Cogent Biosciences' bezuclastinib met key goals in a mid-stage trial for systemic mastocytosis, reducing symptoms and key biomarkers compared to placebo.

Why it matters: The results position bezuclastinib as a strong competitor to the market-leading Ayvakit, developed by Blueprint Medicines, and bring Cogent closer to FDA approval for a rare but disruptive immune condition.

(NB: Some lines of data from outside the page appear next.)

-- ==== Sys2Proof/Syntax.lean ====
section
/-! DEFINITION. The instructions of PA-RISC 2.0 as syntax: one constructor per row of spec/opcode_table.json,
its operands the row's fields in the order of the word, each as wide as the field. A field of which the row fixes
the leading bits (the unit identifier of a coprocessor row) keeps only its free bits, under a name ending in `lo`.
The constructors shladd, shladdL, shladdTsv, hshladd and hshradd stand each for the three rows with sa = 1, 2, 3.
Field names are those of 30_encoding.md R323; `sr` is the s field, `iv` the i field, `x1` and `x2` the sixth bits of
the register specifiers r1 (rm1) and r2 (rm2), `rx` and `tx` those of r and t, `h` the register half. -/

namespace Sys2Proof
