/-- The table's rows 156 to 176: cache and TLB. -/
def rowsCacheTlb : List Row := [
  ⟨0xFC00FFFF, 0x04000800, fun w => .iitlbt (w.extractLsb' 21 5) (w.extractLsb' 16 5)⟩,
  ⟨0xFC001FC0, 0x04000200, fun w => .pitlb (w.extractLsb' 21 5) (w.extractLsb' 16 5) (w.extractLsb' 13 3) (w.extractLsb' 5 1)⟩,
  ⟨0xFC001FC0, 0x04000600, fun w => .pitlbL (w.extractLsb' 21 5) (w.extractLsb' 16 5) (w.extractLsb' 13 3) (w.extractLsb' 5 1)⟩,
  ⟨0xFC001FC0, 0x04000240, fun w => .pitlbe (w.extractLsb' 21 5) (w.extractLsb' 16 5) (w.extractLsb' 13 3) (w.extractLsb' 5 1)⟩,
  ⟨0xFC001FC0, 0x04000280, fun w => .ficExplicit (w.extractLsb' 21 5) (w.extractLsb' 16 5) (w.extractLsb' 13 3) (w.extractLsb' 5 1)⟩,
  ⟨0xFC001FC0, 0x040002C0, fun w => .fice (w.extractLsb' 21 5) (w.extractLsb' 16 5) (w.extractLsb' 13 3) (w.extractLsb' 5 1)⟩,
  ⟨0xFC00FFFF, 0x04001800, fun w => .idtlbt (w.extractLsb' 21 5) (w.extractLsb' 16 5)⟩,
  ⟨0xFC003FC0, 0x04001200, fun w => .pdtlb (w.extractLsb' 21 5) (w.extractLsb' 16 5) (w.extractLsb' 14 2) (w.extractLsb' 5 1)⟩,
  ⟨0xFC003FC0, 0x04001600, fun w => .pdtlbL (w.extractLsb' 21 5) (w.extractLsb' 16 5) (w.extractLsb' 14 2) (w.extractLsb' 5 1)⟩,
  ⟨0xFC003FC0, 0x04001240, fun w => .pdtlbe (w.extractLsb' 21 5) (w.extractLsb' 16 5) (w.extractLsb' 14 2) (w.extractLsb' 5 1)⟩,
  ⟨0xFC003FC0, 0x04001280, fun w => .fdcIndexed (w.extractLsb' 21 5) (w.extractLsb' 16 5) (w.extractLsb' 14 2) (w.extractLsb' 5 1)⟩,
  ⟨0xFC003FE0, 0x04003280, fun w => .fdcShort (w.extractLsb' 21 5) (w.extractLsb' 16 5) (w.extractLsb' 14 2)⟩,
  ⟨0xFC003FC0, 0x040012C0, fun w => .fdce (w.extractLsb' 21 5) (w.extractLsb' 16 5) (w.extractLsb' 14 2) (w.extractLsb' 5 1)⟩,
  ⟨0xFC003FDF, 0x04001380, fun w => .pdc (w.extractLsb' 21 5) (w.extractLsb' 16 5) (w.extractLsb' 14 2) (w.extractLsb' 5 1)⟩,
  ⟨0xFC003FDF, 0x040013C0, fun w => .ficImplicit (w.extractLsb' 21 5) (w.extractLsb' 16 5) (w.extractLsb' 14 2) (w.extractLsb' 5 1)⟩,
  ⟨0xFC003FE0, 0x04001180, fun w => .probeR (w.extractLsb' 21 5) (w.extractLsb' 16 5) (w.extractLsb' 14 2) (w.extractLsb' 0 5)⟩,
  ⟨0xFC003FE0, 0x040011C0, fun w => .probeW (w.extractLsb' 21 5) (w.extractLsb' 16 5) (w.extractLsb' 14 2) (w.extractLsb' 0 5)⟩,
  ⟨0xFC003FE0, 0x04003180, fun w => .probeiR (w.extractLsb' 21 5) (w.extractLsb' 16 5) (w.extractLsb' 14 2) (w.extractLsb' 0 5)⟩,
  ⟨0xFC003FE0, 0x040031C0, fun w => .probeiW (w.extractLsb' 21 5) (w.extractLsb' 16 5) (w.extractLsb' 14 2) (w.extractLsb' 0 5)⟩,
  ⟨0xFC003FC0, 0x04001340, fun w => .lpa (w.extractLsb' 21 5) (w.extractLsb' 16 5) (w.extractLsb' 14 2) (w.extractLsb' 5 1) (w.extractLsb' 0 5)⟩,
  ⟨0xFC003FE0, 0x04001300, fun w => .lci (w.extractLsb' 21 5) (w.extractLsb' 16 5) (w.extractLsb' 14 2) (w.extractLsb' 0 5)⟩]

/-- The table's rows 177 to 201: assist. -/
def rowsAssist : List Row := [
  ⟨0xFC000600, 0x10000000, fun w => .spop0 (w.extractLsb' 11 15) (w.extractLsb' 6 3) (w.extractLsb' 5 1) (w.extractLsb' 0 5)⟩,
  ⟨0xFC000600, 0x10000200, fun w => .spop1 (w.extractLsb' 11 15) (w.extractLsb' 6 3) (w.extractLsb' 5 1) (w.extractLsb' 0 5)⟩,
  ⟨0xFC000600, 0x10000400, fun w => .spop2 (w.extractLsb' 21 5) (w.extractLsb' 11 10) (w.extractLsb' 6 3) (w.extractLsb' 5 1) (w.extractLsb' 0 5)⟩,
  ⟨0xFC000600, 0x10000600, fun w => .spop3 (w.extractLsb' 21 5) (w.extractLsb' 16 5) (w.extractLsb' 11 5) (w.extractLsb' 6 3) (w.extractLsb' 5 1) (w.extractLsb' 0 5)⟩,
  ⟨0xFC003FC0, 0x30000280, fun w => .pmdis (w.extractLsb' 5 1)⟩,
  ⟨0xFC003FE0, 0x30000680, fun _ => .pmenb⟩,
  ⟨0xFC0001C0, 0x30000040, fun w => .copr1 (w.extractLsb' 9 17) (w.extractLsb' 5 1) (w.extractLsb' 0 5)⟩,
  ⟨0xFC0001C0, 0x300000C0, fun w => .copr3 (w.extractLsb' 9 17) (w.extractLsb' 5 1) (w.extractLsb' 0 5)⟩,
  ⟨0xFC000100, 0x30000100, fun w => .copr4to7 (w.extractLsb' 9 17) (w.extractLsb' 6 2) (w.extractLsb' 5 1) (w.extractLsb' 0 5)⟩,
  ⟨0xFC001380, 0x24000080, fun w => .cldwIndexed2 (w.extractLsb' 21 5) (w.extractLsb' 16 5) (w.extractLsb' 14 2) (w.extractLsb' 13 1) (w.extractLsb' 10 2) (w.extractLsb' 6 1) (w.extractLsb' 5 1) (w.extractLsb' 0 5)⟩,
  ⟨0xFC001380, 0x24001080, fun w => .cldwShort2 (w.extractLsb' 21 5) (w.extractLsb' 16 5) (w.extractLsb' 14 2) (w.extractLsb' 13 1) (w.extractLsb' 10 2) (w.extractLsb' 6 1) (w.extractLsb' 5 1) (w.extractLsb' 0 5)⟩,
  ⟨0xFC001300, 0x24000100, fun w => .cldwIndexed4 (w.extractLsb' 21 5) (w.extractLsb' 16 5) (w.extractLsb' 14 2) (w.extractLsb' 13 1) (w.extractLsb' 10 2) (w.extractLsb' 6 2) (w.extractLsb' 5 1) (w.extractLsb' 0 5)⟩,
  ⟨0xFC001300, 0x24001100, fun w => .cldwShort4 (w.extractLsb' 21 5) (w.extractLsb' 16 5) (w.extractLsb' 14 2) (w.extractLsb' 13 1) (w.extractLsb' 10 2) (w.extractLsb' 6 2) (w.extractLsb' 5 1) (w.extractLsb' 0 5)⟩,
  ⟨0xFC001380, 0x24000280, fun w => .cstwIndexed2 (w.extractLsb' 21 5) (w.extractLsb' 16 5) (w.extractLsb' 14 2) (w.extractLsb' 13 1) (w.extractLsb' 10 2) (w.extractLsb' 6 1) (w.extractLsb' 5 1) (w.extractLsb' 0 5)⟩,
  ⟨0xFC001380, 0x24001280, fun w => .cstwShort2 (w.extractLsb' 21 5) (w.extractLsb' 16 5) (w.extractLsb' 14 2) (w.extractLsb' 13 1) (w.extractLsb' 10 2) (w.extractLsb' 6 1) (w.extractLsb' 5 1) (w.extractLsb' 0 5)⟩,
  ⟨0xFC001300, 0x24000300, fun w => .cstwIndexed4 (w.extractLsb' 21 5) (w.extractLsb' 16 5) (w.extractLsb' 14 2) (w.extractLsb' 13 1) (w.extractLsb' 10 2) (w.extractLsb' 6 2) (w.extractLsb' 5 1) (w.extractLsb' 0 5)⟩,
  ⟨0xFC001300, 0x24001300, fun w => .cstwShort4 (w.extractLsb' 21 5) (w.extractLsb' 16 5) (w.extractLsb' 14 2) (w.extractLsb' 13 1) (w.extractLsb' 10 2) (w.extractLsb' 6 2) (w.extractLsb' 5 1) (w.extractLsb' 0 5)⟩,
  ⟨0xFC001380, 0x2C000080, fun w => .clddIndexed2 (w.extractLsb' 21 5) (w.extractLsb' 16 5) (w.extractLsb' 14 2) (w.extractLsb' 13 1) (w.extractLsb' 10 2) (w.extractLsb' 6 1) (w.extractLsb' 5 1) (w.extractLsb' 0 5)⟩,
  ⟨0xFC001380, 0x2C001080, fun w => .clddShort2 (w.extractLsb' 21 5) (w.extractLsb' 16 5) (w.extractLsb' 14 2) (w.extractLsb' 13 1) (w.extractLsb' 10 2) (w.extractLsb' 6 1) (w.extractLsb' 5 1) (w.extractLsb' 0 5)⟩,
  ⟨0xFC001300, 0x2C000100, fun w => .clddIndexed4 (w.extractLsb' 21 5) (w.extractLsb' 16 5) (w.extractLsb' 14 2) (w.extractLsb' 13 1) (w.extractLsb' 10 2) (w.extractLsb' 6 2) (w.extractLsb' 5 1) (w.extractLsb' 0 5)⟩,
  ⟨0xFC001300, 0x2C001100, fun w => .clddShort4 (w.extractLsb' 21 5) (w.extractLsb' 16 5) (w.extractLsb' 14 2) (w.extractLsb' 13 1) (w.extractLsb' 10 2) (w.extractLsb' 6 2) (w.extractLsb' 5 1) (w.extractLsb' 0 5)⟩,
  ⟨0xFC001380, 0x2C000280, fun w => .cstdIndexed2 (w.extractLsb' 21 5) (w.extractLsb' 16 5) (w.extractLsb' 14 2) (w.extractLsb' 13 1) (w.extractLsb' 10 2) (w.extractLsb' 6 1) (w.extractLsb' 5 1) (w.extractLsb' 0 5)⟩,
  ⟨0xFC001380, 0x2C001280, fun w => .cstdShort2 (w.extractLsb' 21 5) (w.extractLsb' 16 5) (w.extractLsb' 14 2) (w.extractLsb' 13 1) (w.extractLsb' 10 2) (w.extractLsb' 6 1) (w.extractLsb' 5 1) (w.extractLsb' 0 5)⟩,
  ⟨0xFC001300, 0x2C000300, fun w => .cstdIndexed4 (w.extractLsb' 21 5) (w.extractLsb' 16 5) (w.extractLsb' 14 2) (w.extractLsb' 13 1) (w.extractLsb' 10 2) (w.extractLsb' 6 2) (w.extractLsb' 5 1) (w.extractLsb' 0 5)⟩,
  ⟨0xFC001300, 0x2C001300, fun w => .cstdShort4 (w.extractLsb' 21 5) (w.extractLsb' 16 5) (w.extractLsb' 14 2) (w.extractLsb' 13 1) (w.extractLsb' 10 2) (w.extractLsb' 6 2) (w.extractLsb' 5 1) (w.extractLsb' 0 5)⟩]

Backstory: Systemic mastocytosis causes excessive mast cell buildup in the body, triggering symptoms like pain, fatigue, and allergic reactions. Current treatment options are limited, with Ayvakit being the only FDA-approved drug, but some clinicians report needing to increase doses for better results.

Big picture: Bezuclastinib’s efficacy and favorable safety profile could reshape the treatment landscape for both advanced and non-advanced forms of systemic mastocytosis. This is a pivotal moment for Cogent, and a potential blow to the $9.5 billion acquisition of Blueprint by Sanofi last month, given that Ayvakit was the main asset behind the deal.

The trial in detail: In the Phase 2 “Summit” trial, Cogent enrolled about 180 patients with non-advanced systemic mastocytosis. Those treated with bezuclastinib reported an average reduction of 24.2 points in symptom scores over six months, compared to 15.4 points in the placebo group. 87.4% of patients receiving bezuclastinib experienced a reduction of at least 50% in serum tryptase levels — a protein secreted by mast cells — while no placebo recipients showed similar improvement.

What’s next: the FDA filing is expected later in 2025; Cogent is also running trials in advanced mastocytosis and gastrointestinal tumors. Cogent’s stock surged up to 30% on data release.